TASK REQUIREMENTS:
Look below for the line containing "theorem onlyCmpWritesFlags : Obligations.OnlyCmpWritesFlags"; from there, print each line exactly up to and including the line containing "decision D13). -/", and stop.
--------------------
/-- A jump leaves pc at most its own length beyond the last address. -/
theorem nextPc_jumpTo_le (mode : PcAdvanceMode) (pc len : Nat) (t : Byte) :
    nextPc mode pc len (.jumpTo t) ≤ 255 + len := by
  have ht := t.isLt
  rw [nextPc_jumpTo]
  split <;> omega

/-- An instruction that does not jump advances pc by its length (R87). -/
theorem effect_pc_of_not_jumps {i : Instr} (h : i.jumps = false) : (effect i s).pc = s.pc + i.opcode.length := by
  cases i with
  | ret | call => cases h
  | _ => rfl

/-- No instruction is longer than three bytes. -/
theorem opcode_length_le_three (o : Opcode) : o.length ≤ 3 :=
  Nat.succ_le_succ o.format.operandCount_le_two

/-- From any pc an instruction executes from, pc stays within 257 (10_state.md R26). -/
theorem effect_pc_le {i : Instr} (hp : s.pc ≤ 253) : (effect i s).pc ≤ 257 := by
  cases hj : i.jumps with
  | false =>
    have hlen := opcode_length_le_three i.opcode
    rw [effect_pc_of_not_jumps s hj]
    omega
  | true =>
    cases i with
    | ret => exact Nat.le_succ_of_le (nextPc_jumpTo_le _ s.pc 1 _)
    | call ra => exact nextPc_jumpTo_le _ s.pc 2 _
    | _ => cases hj

/-- Memory after an instruction: as before, or for PSH and CALL one byte written below SP. -/
theorem effect_mem_cases (i : Instr) :
    (effect i s).mem = s.mem ∨
      ∃ ra v, (i = .psh ra ∨ i = .call ra) ∧ (effect i s).mem = Memory.write s.mem (s.sp - 1).toNat v := by
  cases i with
  | psh ra => exact .inr ⟨ra, _, .inl rfl, rfl⟩
  | call ra => exact .inr ⟨ra, _, .inr rfl, rfl⟩
  | _ => exact .inl rfl

/-- An instruction keeps memory canonical. -/
theorem effect_mem_wf (i : Instr) (h : Memory.wf s.mem = true) : Memory.wf (effect i s).mem = true := by
  obtain hm | ⟨ra, v, -, hm⟩ := effect_mem_cases s i
  · rwa [hm]
  · rw [hm]
    exact Memory.write_wf v (s.sp - 1).isLt h

/-- Only CMP's effect writes fl. -/
theorem effect_fl_of_not_cmp {i : Instr} (h : ∀ ra rb, i ≠ .cmp ra rb) : (effect i s).fl = s.fl := by
  cases i with
  | cmp ra rb => exact absurd rfl (h ra rb)
  | _ => rfl

/-- A comparison leaves one of the three legal flag bytes. -/
theorem compareFlags_legal (x y : Byte) : compareFlags x y = 1 ∨ compareFlags x y = 2 ∨ compareFlags x y = 4 := by
  obtain ⟨-, h⟩ | ⟨-, h⟩ | ⟨-, h⟩ := compareFlags_cases x y <;> simp [h]

/-- An instruction leaves fl as it was or holding exactly one of E, G, L. -/
theorem effect_fl_cases (i : Instr) :
    (effect i s).fl = s.fl ∨ (effect i s).fl = 1 ∨ (effect i s).fl = 2 ∨ (effect i s).fl = 4 := by
  cases i with
  | cmp ra rb => exact .inr (compareFlags_legal _ _)
  | _ => exact .inl rfl

/-- PRN's effect appends its register to the trace. -/
theorem effect_prn_out (ra : Byte) : (effect (.prn ra) s).out = s.out ++ [s.reg (opReg ra)] := rfl

/-- Only PRN's effect touches the trace. -/
theorem effect_out_of_not_prn {i : Instr} (h : ∀ ra, i ≠ .prn ra) : (effect i s).out = s.out := by
  cases i with
  | prn ra => exact absurd rfl (h ra)
  | _ => rfl

/-- An ALU instruction writes ra alone. -/
theorem aluEffect_reg_other (o : AluOp) {ra rb : Byte} {q : Fin 8} (h : q ≠ opReg ra) :
    (aluEffect o ra rb s).reg q = s.reg q :=
  State.reg_setReg_other s h _

/-- A register that is neither the destination nor a moved SP keeps its value (10_state.md R22). -/
theorem effect_reg_other {i : Instr} {q : Fin 8} (hd : ∀ ra, i.destination = some ra → q ≠ opReg ra)
    (hsp : i.movesSp = true → q ≠ spIndex) : (effect i s).reg q = s.reg q := by
  cases i with
  | hlt | prn | cmp => rfl
  | ret | psh | call => exact State.reg_setReg_other s (hsp rfl) _
  | pop ra =>
    exact (State.reg_setReg_other _ (hd ra rfl) _).trans (State.reg_setReg_other s (hsp rfl) _)
  | ldi ra => exact State.reg_setReg_other s (hd ra rfl) _
  | mul ra | add ra | sub ra | and ra | or ra | xor ra | shl ra | shr ra =>
    exact aluEffect_reg_other s _ (hd ra rfl)

/-- A well-formed instruction's destination names a register. -/
theorem destination_namesRegister {i : Instr} {ra : Byte} (hw : i.wellFormed = true) (hd : i.destination = some ra) :
    ra.toNat < 8 := by
  cases i <;> simp_all [Instr.destination, Instr.wellFormed, namesRegister_iff]

/-- Neither fl nor the trace decides anything else an instruction leaves. -/
theorem effect_of_other_fl_out (i : Instr) (v : Byte) (o : List Byte) :
    effect i { s with fl := v, out := o } =
      { effect i s with
        fl := (effect i { s with fl := v, out := o }).fl
        out := (effect i { s with fl := v, out := o }).out } := by
  cases i <;> rfl

/-- Settles O18: a fault touches no field of the invariant, and an effect keeps each by its own lemma. -/
theorem stepKeepsInvariant : Obligations.StepKeepsInvariant := by
  rintro s t ⟨hmem, hpc, hfl, hcfg⟩ h
  obtain ⟨-, ⟨f, -, rfl⟩ | ⟨i, -, hp, -, rfl⟩⟩ := step_fault_or_effect s h
  · exact ⟨hmem, hpc, hfl, hcfg⟩
  · refine ⟨effect_mem_wf s i hmem, effect_pc_le s hp, ?_, by rwa [effect_cfg]⟩
    obtain heq | hlegal := effect_fl_cases s i
    · rwa [heq]
    · exact .inr hlegal

/-- Settles O17: memory is empty at reset and the default map is admissible. -/
theorem resetMeetsInvariant : Obligations.ResetMeetsInvariant where
  mem_wf := Memory.reset_wf
  pc_le := Nat.zero_le _
  fl_legal := .inl State.reset_fl
  admissible := Config.default_admissible false

/-- Settles O19: by `effect_cfg`. -/
theorem parametersNeverChange : Obligations.ParametersNeverChange := by
  intro s t h
  obtain ⟨-, ⟨f, -, rfl⟩ | ⟨i, -, -, -, rfl⟩⟩ := step_fault_or_effect s h
  · rfl
  · exact effect_cfg s i

/-- Settles O20: by `effect_prn_out` and `effect_out_of_not_prn`; a PRN of no register is ill formed. -/
theorem onlyPrnEmits : Obligations.OnlyPrnEmits := by
  intro i s t h
  obtain ⟨hw, rfl⟩ | ⟨hw, idx, -, rfl⟩ := exec_cases s h
  · refine ⟨?_, fun hne => effect_out_of_not_prn s ?_⟩
    · rintro ra hra rfl
      rw [effect_prn_out, opReg_eq hra]
      rfl
    · rintro ra rfl
      exact hne ra (namesRegister_iff.1 hw) rfl
  · refine ⟨?_, fun _ => rfl⟩
    rintro ra hra rfl
    cases (namesRegister_iff.2 hra).symm.trans hw

/-- Settles O21: by `effect_mem_cases` and read after write. -/
theorem onlyPushesWriteMemory : Obligations.OnlyPushesWriteMemory := by
  intro i s t hm h addr hne
  obtain ⟨-, rfl⟩ | ⟨-, idx, -, rfl⟩ := exec_cases s h
  · obtain hsame | ⟨ra, v, hi, hw⟩ := effect_mem_cases s i
    · exact absurd (by rw [hsame]) hne
    · refine ⟨?_, ra, hi⟩
      rw [hw, Memory.read_write _ _ _ hm] at hne
      exact of_not_not fun haddr => hne (if_neg haddr)
  · exact absurd rfl hne

/-- Settles O22: by `effect_reg_other`, of a well-formed instruction whose destination is a register. -/
theorem onlyDestinationAndSpChange : Obligations.OnlyDestinationAndSpChange := by
  intro i s t h q hne
  obtain ⟨hw, rfl⟩ | ⟨-, idx, -, rfl⟩ := exec_cases s h
  · by_contra hno
    obtain ⟨hdest, hsp⟩ := not_or.1 hno
    refine hne (effect_reg_other s (fun ra hra hq => hdest ?_) fun hmoves hq => hsp ⟨hq, hmoves⟩)
    rw [hra, hq, opReg_eq (destination_namesRegister hw hra), Option.map_some]
  · exact absurd rfl hne

/-- Settles O23: by `effect_fl_of_not_cmp`. -/
theorem onlyCmpWritesFlags : Obligations.OnlyCmpWritesFlags := by
  intro i s t h hne
  obtain ⟨-, rfl⟩ | ⟨-, idx, -, rfl⟩ := exec_cases s h
  · by_contra hno
    exact hne (effect_fl_of_not_cmp s fun ra rb hi => hno ⟨ra, rb, hi⟩)
  · exact absurd rfl hne

/-- With the extension off only the base instructions decode (43_alu.md, decision D13). -/
theorem decode_ok_base {c : Config} {w : Fetched} {i : Instr} (hc : c.aluExtension = false)
    (h : decode c w = .ok i) : i.opcode ∈ Opcode.base := by
  obtain ⟨hi, -, -⟩ := decode_ok_cases h
  rwa [Config.enabled, if_neg (by simp [hc])] at hi

/-- Settles O24: CMP, the one instruction that writes fl, is none of the base instructions. -/
theorem baseCoreHasNoExtension : Obligations.BaseCoreHasNoExtension := by
  refine ⟨fun c w i hc h => decode_ok_base hc h, fun s t hc h => ?_⟩
  obtain ⟨-, ⟨f, -, rfl⟩ | ⟨i, -, -, hd, rfl⟩⟩ := step_fault_or_effect s h
  · rfl
  · refine effect_fl_of_not_cmp s ?_
    rintro ra rb rfl
    exact absurd (decode_ok_base hc hd) (by decide : Opcode.cmp ∉ Opcode.base)

/-- Settles O25: by `effect_pc_of_not_jumps`. -/
theorem ordinaryInstructionsAdvanceByLength : Obligations.OrdinaryInstructionsAdvanceByLength := by
  intro i s m hw hj
  exact ⟨_, exec_wellFormed s hw, by rw [effect_pc_of_not_jumps s hj, encode_length]⟩

/-- Settles O26: the first fault of the changed state is that of the state itself, and so is the effect but for fl and the
trace. -/
theorem flagsAndOutputAreNeverRead : Obligations.FlagsAndOutputAreNeverRead := by
  intro s t v o h
  have hfirst : firstFault { s with fl := v, out := o } = firstFault s := rfl
  obtain ⟨hr, ⟨f, hf, rfl⟩ | ⟨i, hf, -, hd, rfl⟩⟩ := step_fault_or_effect s h
  · exact ⟨_, step_of_firstFault_some _ hr (hfirst.trans hf), rfl, rfl, rfl, rfl, rfl⟩
  · refine ⟨_, step_of_firstFault_none _ hr (hfirst.trans hf) hd, ?_⟩
    rw [effect_of_other_fl_out]
    exact ⟨rfl, rfl, rfl, rfl, rfl⟩

end Sys2Proof.Machine
end

section
/-! PROOFS of 20_memory.md and of the stack engine of 44_stack.md: a write and its frame, what canonical memories hold, push
and pop. -/

namespace Sys2Proof.Machine

variable (s : State)

/-- A checked write beyond memory. -/
theorem memWrite_error {addr : Nat} (h : ¬ addr < 256) (v : Byte) :
    memWrite addr v s = .error (.outOfRange addr) := by
  simp [memWrite, memSize, h]

/-- A listed byte of a canonical memory lies at or above its lower bound. -/
theorem Memory.le_of_read_ne_unlisted {lo addr : Nat} {m : Memory} (hm : Memory.wfFrom lo m = true)
    (h : Memory.read m addr ≠ Memory.unlisted) : lo ≤ addr :=
  Nat.not_lt.1 fun hlt => h (Memory.read_below hlt hm)

@[simp] theorem Memory.read_cons_same (k : Nat) (v : Byte) (m : Memory) : Memory.read ((k, v) :: m) k = v := by
  simp [Memory.read]

theorem Memory.read_cons_other {k addr : Nat} (h : k ≠ addr) (v : Byte) (m : Memory) :
    Memory.read ((k, v) :: m) addr = Memory.read m addr := by
  simp [Memory.read, h]

/-- The first cell of a canonical memory stands at or below every address another such memory lists, if both read the
same. -/
theorem Memory.head_le_of_read_eq {k k' : Nat} {lo : Nat} {v v' : Byte} {m m' : Memory}
    (hm : Memory.wfFrom lo ((k, v) :: m) = true) (hv' : v' ≠ Memory.unlisted)
    (h : Memory.read ((k, v) :: m) k' = Memory.read ((k', v') :: m') k') : k ≤ k' := by
  obtain ⟨-, hk, hv, hrest⟩ := (Memory.wfFrom_cons lo k v m).1 hm
  have hfrom : Memory.wfFrom k ((k, v) :: m) = true := (Memory.wfFrom_cons k k v m).2 ⟨le_refl k, hk, hv, hrest⟩
  refine Memory.le_of_read_ne_unlisted hfrom ?_
  rwa [h, Memory.read_cons_same]

/-- Extensionality of the canonical form, from any lower bound: the first cells agree, and then the rests do. -/
theorem Memory.eq_of_read_eq {lo : Nat} {m m' : Memory} (hm : Memory.wfFrom lo m = true)
    (hm' : Memory.wfFrom lo m' = true) (h : ∀ addr, Memory.read m addr = Memory.read m' addr) : m = m' := by
  induction m generalizing lo m' with
  | nil =>
    cases m' with
    | nil => rfl
    | cons c' rest' =>
      obtain ⟨k', v'⟩ := c'
      obtain ⟨-, -, hv', -⟩ := (Memory.wfFrom_cons lo k' v' rest').1 hm'
      exact absurd ((Memory.read_cons_same k' v' rest').symm.trans (h k').symm) hv'
  | cons c rest ih =>
    obtain ⟨k, v⟩ := c
    obtain ⟨-, -, hv, hrest⟩ := (Memory.wfFrom_cons lo k v rest).1 hm
    cases m' with
    | nil => exact absurd ((Memory.read_cons_same k v rest).symm.trans (h k)) hv
    | cons c' rest' =>
      obtain ⟨k', v'⟩ := c'
      obtain ⟨-, -, hv', hrest'⟩ := (Memory.wfFrom_cons lo k' v' rest').1 hm'
      obtain rfl : k = k' :=
        le_antisymm (Memory.head_le_of_read_eq hm hv' (h k')) (Memory.head_le_of_read_eq hm' hv (h k).symm)
      obtain rfl : v = v' := by simpa using h k
      rw [ih hrest hrest' fun addr => ?_]
      by_cases hk : k = addr
      · subst hk
        rw [Memory.read_below (Nat.lt_succ_self k) hrest, Memory.read_below (Nat.lt_succ_self k) hrest']
      · rw [← Memory.read_cons_other hk v, h addr, Memory.read_cons_other hk]

/-- Decrementing SP wraps modulo 256 (44_stack.md R130, decision D6). -/
theorem toNat_pred (x : Byte) : (x - 1).toNat = (x.toNat + 255) % 256 := by
  bv_omega

/-- Incrementing SP wraps modulo 256 (44_stack.md R131, decision D6). -/
theorem toNat_succ (x : Byte) : (x + 1).toNat = (x.toNat + 1) % 256 := by
  bv_omega

/-- Settles O28: by `memWrite_ok` with `Memory.write_wf` and `Memory.read_write`, and `memWrite_error`. -/
theorem memWriteContract : Obligations.MemWriteContract := by
  intro s addr v hm
  refine ⟨fun h => ?_, fun h => memWrite_error s (Nat.not_lt_of_ge h) v⟩
  have haddr : addr < 256 := Nat.lt_succ_of_le h
  exact ⟨_, memWrite_ok s haddr v, Memory.write_wf v haddr hm, fun b => Memory.read_write addr b v hm⟩

/-- Settles O29: this is `Memory.eq_of_read_eq` from address 0. -/
theorem canonicalMemoriesAreEqualWhenReadsAgree : Obligations.CanonicalMemoriesAreEqualWhenReadsAgree :=
  fun _ _ => Memory.eq_of_read_eq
--------------------
PROBLEM SOLUTION:
theorem onlyCmpWritesFlags : Obligations.OnlyCmpWritesFlags := by
  intro i s t h hne
  obtain ⟨-, rfl⟩ | ⟨-, idx, -, rfl⟩ := exec_cases s h
  · by_contra hno
    exact hne (effect_fl_of_not_cmp s fun ra rb hi => hno ⟨ra, rb, hi⟩)
  · exact absurd rfl hne

/-- With the extension off only the base instructions decode (43_alu.md, decision D13). -/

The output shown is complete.